4. Il ressort des énonciations de l'arrêt attaqué que, pour juger irrégulière la procédure d'imposition suivie à l'égard de M. B..., la cour administrative d'appel a relevé que si la proposition de rectification du 20 décembre 2013 relative à sa situation personnelle pouvait être regardée comme se référant, pour le calcul des bases d'imposition, aux rehaussements envisagés par l'administration fiscale dans la proposition de rectification adressée à la société L'Escale à la suite de la vérification de comptabilité de cette dernière, le ministre n'apportait, en réponse à la contestation soulevée sur ce point par M. B..., aucun élément de nature à établir que cette proposition de rectification avait été effectivement reçue par celui-ci préalablement ou, au plus tard, concomitamment à la proposition de rectification relative à sa situation personnelle qui lui a été notifiée le 24 décembre 2013. La cour en a déduit que M. B... n'avait pas été mis à même de formuler ses observations sur les rectifications qui lui étaient proposées dans le délai de trente jours prévu par les dispositions des articles L. 11, L. 57 et R. 57-1 du livre des procédures fiscales.

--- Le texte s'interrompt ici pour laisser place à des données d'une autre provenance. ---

-- ==== Sys2Proof/Decode.lean ====
section
/-! DEFINITION. Commands of the block have no words: spec/opcode_table.json gives no row a pattern of bits, so no word
spells a command (log entry 1). Payload bytes of host commands are read by their meanings. -/

namespace Sys2Proof

/-- The command that a word spells by the table's bits: none, for no row gives bits. -/
def decodeTableWord (_nbits _w : Nat) : Option Instr := none

end Sys2Proof
end

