/-- A registered barrier wait (R275, R280). -/
structure BarWait where
  chan   : Nat
  gen    : Nat
  expiry : Nat
  regDtc : Nat
deriving DecidableEq, Repr

/-- A barrier channel (R272 to R285). -/
structure BarChan where
  gen       : Nat := 0
  arrived   : List Nat := []
  group     : Option Nat := none
  localDone : Bool := false
deriving DecidableEq, Repr

/-- The barrier and wake network. `lastArr` keys are core × 8 + channel. -/
structure Barrier where
  chans   : Tbl BarChan := []
  waits   : Tbl BarWait := []
  lastArr : Tbl Nat := []
deriving DecidableEq, Repr

/-- The die's side of ply rounds (R304 to R306). IN and OUT of channel n lie at 0x800 n and 0x800 n + 0x400. -/
structure PlyDie where
  area   : Mem := []
  round  : Tbl Nat := []
  held   : Tbl (Nat × Nat) := []
  digRounds : Nat := 0
deriving DecidableEq, Repr

/-- A SEED_SET that waits for its doff (R389). -/
structure SeedPend where
  target : Nat
  pairs  : List (Nat × Nat)
deriving DecidableEq, Repr

/-- The determinism unit (R386 to R403). `ndNow` are the increments of the TICK `ndTick`, `ndStep` and `ndLane` are the increments of the step and since the last digest round 0;
`mism` are mismatches by commit and step index; `late` are the next step's slots so far. -/
structure Determ where
  nd       : Tbl Nat := []
  ndTick   : Nat := 0
  ndNow    : Tbl Nat := []
  ndSnap   : Tbl Nat := []
  ndStep   : Nat := 0
  ndLane   : Nat := 0
  snapSeq  : Nat := 0
  gens     : Tbl (Tbl Nat) := []
  gen      : Nat := 0
  seedPend : List SeedPend := []
  slots    : Tbl Nat := []
  expect   : List (Nat × Nat) := []
  mism     : List (Nat × Nat) := []
  late     : Tbl Nat := []
  commits  : Nat := 0
  stepIdx  : Nat := 0
  recSeq   : Nat := 0
deriving DecidableEq, Repr

/-- The die's side of Whorl (R407, R422, R431). `pulse` is the TICK of the last SPN_DOFF or SPN_PWR_SNAP, `k` the period last begun, `due`
the period whose contribution waits for a sample. -/
structure WhorlDie where
  sample   : Nat := 0
  pulse    : Option Nat := none
  lastD    : Option Nat := none
  k        : Option Nat := none
  due      : Option Nat := none
  tripped  : Bool := false
  trips    : Nat := 0
  lane     : Nat := 0x3F
  ballast  : Nat := 0
  kb       : Nat := 3200
deriving DecidableEq, Repr

/-- The Spindle beyond what both parts have. `absent` are the physical cores that are absent or disabled, `clu` a
physical core's cluster, `disClu` the absent or disabled clusters, `timeBus` the DTC as driven on the cluster time bus (R46). -/
structure Spindle where
  launch  : Launch := {}
  banks   : Banks := {}
  clocks  : Clocks := {}
  sync    : SyncEng := {}
  bar     : Barrier := {}
  ply     : PlyDie := {}
  det     : Determ := {}
  wh      : WhorlDie := {}
  absent  : List Nat := []
  clu     : Tbl Nat := []
  disClu  : List Nat := []
  takenOver : Option Plane := none
  timeBus : Nat := 0
deriving DecidableEq, Repr

/-! ## The Creel -/

/-- Qualification states (R135, R158). -/
inductive QualState where
  | disabled | failed | qualifying | wtr | qualified
deriving DecidableEq, Repr

/-- A reference at the reference unit (R126 to R135). -/
structure Ref where
  state   : QualState := .disabled
  iq      : Nat := 0xF
  fiq     : Nat := 0xF
  ssm     : Nat := 0xF
  cclass  : Nat := 0xFF
  first   : Bool := true
  good    : Nat := 0
  badRun  : Nat := 0
  lastAt  : Option Int := none
  since   : Nat := 0
  fstate  : QualState := .disabled
  ffirst  : Bool := true
  fsince  : Nat := 0
  phase   : Int := 0
  macsec  : Bool := true
  slave   : Bool := false
  lastSync : Option (Nat × Option Int × Int) := none
  delaySeq : Nat := 0
  delayT3  : Option Int := none
  lastAnn : Nat := 0
  lastEsmc : Nat := 0
  sec     : Nat := 0
  master  : Bool := false
  outClass : Nat := 0xFF
  outSsm  : Nat := 0xF
  outResp : Option (Nat × Int) := none
  parent  : Option (Nat × List Nat) := none
  extQl   : Option Nat := none
  syncAt  : Nat := 0
  respAt  : Nat := 0
deriving DecidableEq, Repr

/-- Unit states (R140). -/
inductive UnitState where
  | freeRun | acquire | locked | holdover | follow | monitor
deriving DecidableEq, Repr

/-- What an output drives from an alignment instant on, in 2^-16 ns of GT: its marking edge, whether it rises there, the end of the pulse or
none, and the period of a frequency output (R151, R159). -/
structure OutEdge where
  at_    : Int
  rising : Bool := true
  until_ : Option Int := none
  period : Option Rat := none
deriving DecidableEq, Repr

/-- A pulse output (R151 to R153, R159). -/
structure POut where
  offset  : Int := 0
  pendOff : Option (Nat × Int) := none
  src     : Nat := 0
  pendSrc : Option (Nat × Nat) := none
  fly     : Bool := false
  lastIn  : Option Int := none
  edge    : Option OutEdge := none
deriving DecidableEq, Repr

/-- A phase step at the lead root that waits for its PX copy (R149). -/
structure RootStep where
  step   : PStep
  q      : Option Req := none
  code   : Nat := 0
  issued : Nat := 0
  sentDown : Bool := false
deriving DecidableEq, Repr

5. En premier lieu, en estimant qu'il ne résultait pas de l'instruction, contrairement à ce que soutenait le ministre, que la proposition de rectification destinée à la société L'Escale avait été reçue par M. B... préalablement ou, au plus tard, concomitamment à la proposition de rectification relative à sa situation personnelle, la cour administrative d'appel a porté sur les faits qui lui étaient soumis une appréciation souveraine exempte de dénaturation.

6. En deuxième lieu, il ressort des termes mêmes de la décision du 20 octobre 2022 du Conseil d'Etat, statuant au contentieux que celui-ci, pour juger que la cour administrative d'appel avait dénaturé la proposition de rectification relative à la situation personnelle de M. B... en estimant qu'elle était insuffisamment motivée, a relevé que l'administration fiscale avait soutenu en appel, sans être contredite, que la proposition de rectification adressée au représentant légal de la société L'Escale avait été remise en main propre à M. B..., en cette qualité, dès le 20 décembre 2013. Saisie, après renvoi de l'affaire, d'une contestation sur ce point, la cour a pu estimer, sans méconnaître l'autorité de la chose jugée en cassation par le Conseil d'Etat, qu'il ne résultait pas de l'instruction que la proposition de rectification destinée à la société L'Escale avait été reçue par M. B... préalablement ou, au plus tard, concomitamment à la proposition de rectification relative à sa situation personnelle.

7. En troisième lieu, le ministre fait valoir que la proposition de rectification destinée à la société L'Escale est bien parvenue à M. B... en sa qualité de gérant de la société puisque celui-ci a présenté, en cette qualité, des observations sur cette proposition de rectification par courrier du 17 février 2014, de sorte qu'il avait nécessairement connaissance des complets motifs des rectifications concernant sa situation personnelle au plus tard à cette date, en temps utile pour présenter des observations sur ces rectifications. Toutefois, il ne ressort pas des pièces du dossier soumis aux juges du fond, et le ministre ne soutient d'ailleurs pas, que l'administration fiscale aurait informé M. B... qu'il disposait, à compter de cette date, d'un nouveau délai de trente jours pour présenter ses observations sur les rectifications le concernant à titre personnel. Par suite, la cour administrative d'appel n'a pas commis d'erreur de droit en jugeant que M. B..., malgré la circonstance qu'il avait disposé, au plus tard le 17 février 2014, de la proposition de rectification destinée à la société L'Escale, n'avait pas été mis à même de formuler ses observations sur les rectifications le concernant à titre personnel dans le délai de trente jours prévu par les dispositions des articles L. 11, L. 57 et R. 57-1 du livre des procédures fiscales.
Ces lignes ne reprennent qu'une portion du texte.